◆ **What you have to do**
Reproduce exactly, and only, the lines below from the one containing "regStore off w s = s ∨" through the one containing "(.inr ⟨_, ‹_›, ‹_›, rfl⟩)".

BEGIN

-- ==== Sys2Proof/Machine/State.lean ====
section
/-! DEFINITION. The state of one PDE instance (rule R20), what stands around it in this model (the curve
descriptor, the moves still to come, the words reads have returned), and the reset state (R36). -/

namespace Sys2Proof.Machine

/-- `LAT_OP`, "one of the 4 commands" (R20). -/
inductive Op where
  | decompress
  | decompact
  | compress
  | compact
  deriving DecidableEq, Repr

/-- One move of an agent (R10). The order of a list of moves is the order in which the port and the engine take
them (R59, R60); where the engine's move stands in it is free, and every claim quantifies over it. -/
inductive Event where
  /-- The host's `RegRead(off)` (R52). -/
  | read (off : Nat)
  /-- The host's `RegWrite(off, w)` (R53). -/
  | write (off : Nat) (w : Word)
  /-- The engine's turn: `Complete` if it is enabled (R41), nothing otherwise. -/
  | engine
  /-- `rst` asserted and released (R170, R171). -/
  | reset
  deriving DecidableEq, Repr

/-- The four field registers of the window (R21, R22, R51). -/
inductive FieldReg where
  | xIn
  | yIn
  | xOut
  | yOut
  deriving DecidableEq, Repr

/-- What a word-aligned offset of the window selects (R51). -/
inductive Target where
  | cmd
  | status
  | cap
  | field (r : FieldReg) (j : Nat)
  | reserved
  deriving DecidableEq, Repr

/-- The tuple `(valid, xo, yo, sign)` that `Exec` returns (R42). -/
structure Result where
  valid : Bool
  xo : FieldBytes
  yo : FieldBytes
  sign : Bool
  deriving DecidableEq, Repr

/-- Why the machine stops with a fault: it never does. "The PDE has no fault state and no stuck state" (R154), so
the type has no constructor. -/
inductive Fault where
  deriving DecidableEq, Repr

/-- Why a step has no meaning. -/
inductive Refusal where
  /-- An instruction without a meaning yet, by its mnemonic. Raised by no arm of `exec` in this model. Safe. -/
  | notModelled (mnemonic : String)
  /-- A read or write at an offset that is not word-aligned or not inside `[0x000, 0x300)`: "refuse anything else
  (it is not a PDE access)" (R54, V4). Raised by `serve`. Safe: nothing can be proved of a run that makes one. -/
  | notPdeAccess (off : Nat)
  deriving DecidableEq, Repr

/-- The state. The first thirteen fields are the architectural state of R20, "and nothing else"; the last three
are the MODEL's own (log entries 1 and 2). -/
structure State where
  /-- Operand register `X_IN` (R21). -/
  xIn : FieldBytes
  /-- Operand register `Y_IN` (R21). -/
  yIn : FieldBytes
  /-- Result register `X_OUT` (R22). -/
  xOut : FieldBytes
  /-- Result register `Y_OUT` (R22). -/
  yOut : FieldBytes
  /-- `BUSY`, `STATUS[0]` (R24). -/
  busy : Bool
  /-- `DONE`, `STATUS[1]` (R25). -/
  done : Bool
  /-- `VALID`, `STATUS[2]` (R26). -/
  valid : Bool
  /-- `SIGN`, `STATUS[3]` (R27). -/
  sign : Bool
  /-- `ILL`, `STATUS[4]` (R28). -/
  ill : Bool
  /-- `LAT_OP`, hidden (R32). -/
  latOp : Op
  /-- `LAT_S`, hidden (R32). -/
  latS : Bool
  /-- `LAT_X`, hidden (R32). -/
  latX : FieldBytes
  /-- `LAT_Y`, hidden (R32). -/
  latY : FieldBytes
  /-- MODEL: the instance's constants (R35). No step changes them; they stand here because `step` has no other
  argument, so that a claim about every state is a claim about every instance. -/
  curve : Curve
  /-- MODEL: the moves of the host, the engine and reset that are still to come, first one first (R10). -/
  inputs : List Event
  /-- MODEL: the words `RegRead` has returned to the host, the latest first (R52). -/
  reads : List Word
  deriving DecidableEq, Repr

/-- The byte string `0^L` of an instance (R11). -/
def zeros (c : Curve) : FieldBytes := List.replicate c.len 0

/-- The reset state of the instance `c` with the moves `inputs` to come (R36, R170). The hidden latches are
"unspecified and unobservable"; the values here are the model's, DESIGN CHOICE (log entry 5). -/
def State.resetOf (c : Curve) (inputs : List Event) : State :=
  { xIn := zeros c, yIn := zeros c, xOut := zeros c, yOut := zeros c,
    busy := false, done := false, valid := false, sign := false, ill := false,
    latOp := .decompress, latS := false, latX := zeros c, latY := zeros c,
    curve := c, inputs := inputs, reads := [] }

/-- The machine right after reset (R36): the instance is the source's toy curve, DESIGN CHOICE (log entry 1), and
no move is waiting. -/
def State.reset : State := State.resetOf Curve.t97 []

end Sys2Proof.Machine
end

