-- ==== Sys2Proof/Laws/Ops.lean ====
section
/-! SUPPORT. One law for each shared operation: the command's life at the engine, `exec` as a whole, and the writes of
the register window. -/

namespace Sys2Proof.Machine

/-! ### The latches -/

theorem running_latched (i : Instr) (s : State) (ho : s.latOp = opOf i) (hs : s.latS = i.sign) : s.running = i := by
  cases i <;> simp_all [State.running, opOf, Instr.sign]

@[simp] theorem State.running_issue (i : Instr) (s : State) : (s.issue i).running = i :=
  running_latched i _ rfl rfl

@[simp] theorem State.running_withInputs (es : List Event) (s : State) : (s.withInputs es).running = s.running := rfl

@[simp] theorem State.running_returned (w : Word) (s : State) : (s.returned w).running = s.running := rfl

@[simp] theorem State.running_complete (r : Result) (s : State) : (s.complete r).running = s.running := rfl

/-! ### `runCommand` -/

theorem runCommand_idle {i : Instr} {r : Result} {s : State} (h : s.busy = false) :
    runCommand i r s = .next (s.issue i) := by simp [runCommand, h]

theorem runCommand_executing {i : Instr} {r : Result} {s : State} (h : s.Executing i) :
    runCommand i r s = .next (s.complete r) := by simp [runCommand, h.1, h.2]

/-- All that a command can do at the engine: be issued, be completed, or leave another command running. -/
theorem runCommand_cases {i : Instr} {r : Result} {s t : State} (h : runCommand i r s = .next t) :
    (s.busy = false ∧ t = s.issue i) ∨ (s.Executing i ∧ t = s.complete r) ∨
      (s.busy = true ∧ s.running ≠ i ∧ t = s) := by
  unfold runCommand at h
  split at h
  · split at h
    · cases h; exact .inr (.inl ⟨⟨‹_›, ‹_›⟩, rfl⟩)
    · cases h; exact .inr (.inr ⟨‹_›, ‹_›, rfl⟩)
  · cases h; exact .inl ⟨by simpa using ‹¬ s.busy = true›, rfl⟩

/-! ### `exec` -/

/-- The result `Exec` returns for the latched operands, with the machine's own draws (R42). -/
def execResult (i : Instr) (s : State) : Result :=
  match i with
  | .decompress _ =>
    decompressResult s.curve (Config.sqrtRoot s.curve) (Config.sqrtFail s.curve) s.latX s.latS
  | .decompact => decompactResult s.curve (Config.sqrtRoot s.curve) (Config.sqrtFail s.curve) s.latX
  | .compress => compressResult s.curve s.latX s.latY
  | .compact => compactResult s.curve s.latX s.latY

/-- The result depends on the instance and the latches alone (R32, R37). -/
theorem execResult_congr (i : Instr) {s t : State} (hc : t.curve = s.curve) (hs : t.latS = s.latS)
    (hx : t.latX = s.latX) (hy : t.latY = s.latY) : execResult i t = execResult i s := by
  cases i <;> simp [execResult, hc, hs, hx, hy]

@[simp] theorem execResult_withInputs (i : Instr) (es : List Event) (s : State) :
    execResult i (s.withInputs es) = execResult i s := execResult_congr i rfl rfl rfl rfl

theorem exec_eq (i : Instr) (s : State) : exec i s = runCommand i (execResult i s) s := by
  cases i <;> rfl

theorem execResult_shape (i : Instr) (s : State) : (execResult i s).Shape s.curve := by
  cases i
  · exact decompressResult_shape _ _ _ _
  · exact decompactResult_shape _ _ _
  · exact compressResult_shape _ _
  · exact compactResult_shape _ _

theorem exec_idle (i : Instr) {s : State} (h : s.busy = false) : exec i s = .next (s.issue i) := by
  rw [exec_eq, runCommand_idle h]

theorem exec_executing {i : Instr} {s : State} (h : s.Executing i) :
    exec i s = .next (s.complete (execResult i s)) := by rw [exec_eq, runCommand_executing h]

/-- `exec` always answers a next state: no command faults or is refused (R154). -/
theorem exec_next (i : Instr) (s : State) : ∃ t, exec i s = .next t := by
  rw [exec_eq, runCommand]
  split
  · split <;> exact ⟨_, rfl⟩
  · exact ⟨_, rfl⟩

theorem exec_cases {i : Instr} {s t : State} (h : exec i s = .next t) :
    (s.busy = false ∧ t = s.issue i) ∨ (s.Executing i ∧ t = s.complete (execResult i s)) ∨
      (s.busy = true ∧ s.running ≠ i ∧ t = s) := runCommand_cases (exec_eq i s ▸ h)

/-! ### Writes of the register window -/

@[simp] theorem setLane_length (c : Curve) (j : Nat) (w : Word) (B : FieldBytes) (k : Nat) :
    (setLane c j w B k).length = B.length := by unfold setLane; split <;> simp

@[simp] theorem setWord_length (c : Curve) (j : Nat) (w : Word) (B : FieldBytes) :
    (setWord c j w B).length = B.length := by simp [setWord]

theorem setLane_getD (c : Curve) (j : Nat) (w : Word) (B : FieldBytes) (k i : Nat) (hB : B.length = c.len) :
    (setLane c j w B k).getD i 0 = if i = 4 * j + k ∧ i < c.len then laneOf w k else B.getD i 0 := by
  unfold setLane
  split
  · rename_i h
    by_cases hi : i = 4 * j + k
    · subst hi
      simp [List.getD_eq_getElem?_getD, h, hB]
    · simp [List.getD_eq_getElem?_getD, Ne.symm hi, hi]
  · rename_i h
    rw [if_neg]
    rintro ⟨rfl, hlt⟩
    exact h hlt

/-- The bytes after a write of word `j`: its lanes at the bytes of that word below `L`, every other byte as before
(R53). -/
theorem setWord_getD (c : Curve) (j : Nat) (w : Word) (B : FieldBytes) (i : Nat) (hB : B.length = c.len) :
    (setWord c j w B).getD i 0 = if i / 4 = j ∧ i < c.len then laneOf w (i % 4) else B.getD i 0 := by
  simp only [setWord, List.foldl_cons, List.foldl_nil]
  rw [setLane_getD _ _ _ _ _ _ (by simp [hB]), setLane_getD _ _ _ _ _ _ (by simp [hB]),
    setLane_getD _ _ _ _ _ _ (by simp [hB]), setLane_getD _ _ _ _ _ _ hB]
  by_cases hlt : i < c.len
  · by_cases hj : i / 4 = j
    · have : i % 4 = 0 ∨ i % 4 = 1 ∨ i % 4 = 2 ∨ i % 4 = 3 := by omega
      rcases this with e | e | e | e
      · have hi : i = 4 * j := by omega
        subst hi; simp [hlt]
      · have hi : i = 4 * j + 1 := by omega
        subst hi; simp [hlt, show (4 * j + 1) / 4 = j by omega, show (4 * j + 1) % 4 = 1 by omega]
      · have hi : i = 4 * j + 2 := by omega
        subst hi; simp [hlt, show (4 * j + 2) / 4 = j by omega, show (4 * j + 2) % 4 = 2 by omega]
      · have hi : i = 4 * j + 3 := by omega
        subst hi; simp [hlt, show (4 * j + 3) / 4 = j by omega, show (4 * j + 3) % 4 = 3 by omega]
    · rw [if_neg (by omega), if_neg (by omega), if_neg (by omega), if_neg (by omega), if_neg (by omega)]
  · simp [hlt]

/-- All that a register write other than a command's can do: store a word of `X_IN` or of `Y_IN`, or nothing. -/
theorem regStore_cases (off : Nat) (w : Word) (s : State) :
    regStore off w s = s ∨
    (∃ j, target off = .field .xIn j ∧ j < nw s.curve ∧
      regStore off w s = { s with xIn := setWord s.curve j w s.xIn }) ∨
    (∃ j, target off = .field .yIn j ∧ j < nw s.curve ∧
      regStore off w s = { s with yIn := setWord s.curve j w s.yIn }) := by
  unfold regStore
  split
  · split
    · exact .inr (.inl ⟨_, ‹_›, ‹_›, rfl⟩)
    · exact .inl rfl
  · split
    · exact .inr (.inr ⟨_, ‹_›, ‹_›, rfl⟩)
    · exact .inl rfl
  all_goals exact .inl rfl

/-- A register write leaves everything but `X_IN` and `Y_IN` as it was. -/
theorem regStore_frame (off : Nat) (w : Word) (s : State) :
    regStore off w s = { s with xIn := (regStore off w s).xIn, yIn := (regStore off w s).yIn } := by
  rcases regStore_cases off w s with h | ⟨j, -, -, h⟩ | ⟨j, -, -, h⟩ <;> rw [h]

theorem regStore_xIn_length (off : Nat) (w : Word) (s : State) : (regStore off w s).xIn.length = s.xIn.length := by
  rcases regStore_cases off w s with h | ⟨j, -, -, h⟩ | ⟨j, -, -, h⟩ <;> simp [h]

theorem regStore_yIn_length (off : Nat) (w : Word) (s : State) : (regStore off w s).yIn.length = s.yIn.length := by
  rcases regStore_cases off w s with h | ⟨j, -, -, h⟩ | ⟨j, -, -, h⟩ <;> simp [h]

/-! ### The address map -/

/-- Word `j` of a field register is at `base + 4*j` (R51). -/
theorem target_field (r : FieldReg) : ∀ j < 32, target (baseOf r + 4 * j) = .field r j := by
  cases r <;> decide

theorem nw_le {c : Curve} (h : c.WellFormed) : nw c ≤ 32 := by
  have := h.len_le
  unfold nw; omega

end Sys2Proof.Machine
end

END

◆ **Response to the exercise**
    regStore off w s = s ∨
    (∃ j, target off = .field .xIn j ∧ j < nw s.curve ∧
      regStore off w s = { s with xIn := setWord s.curve j w s.xIn }) ∨
    (∃ j, target off = .field .yIn j ∧ j < nw s.curve ∧
      regStore off w s = { s with yIn := setWord s.curve j w s.yIn }) := by
  unfold regStore
  split
  · split
    · exact .inr (.inl ⟨_, ‹_›, ‹_›, rfl⟩)
    · exact .inl rfl
  · split
    · exact .inr (.inr ⟨_, ‹_›, ‹_›, rfl⟩)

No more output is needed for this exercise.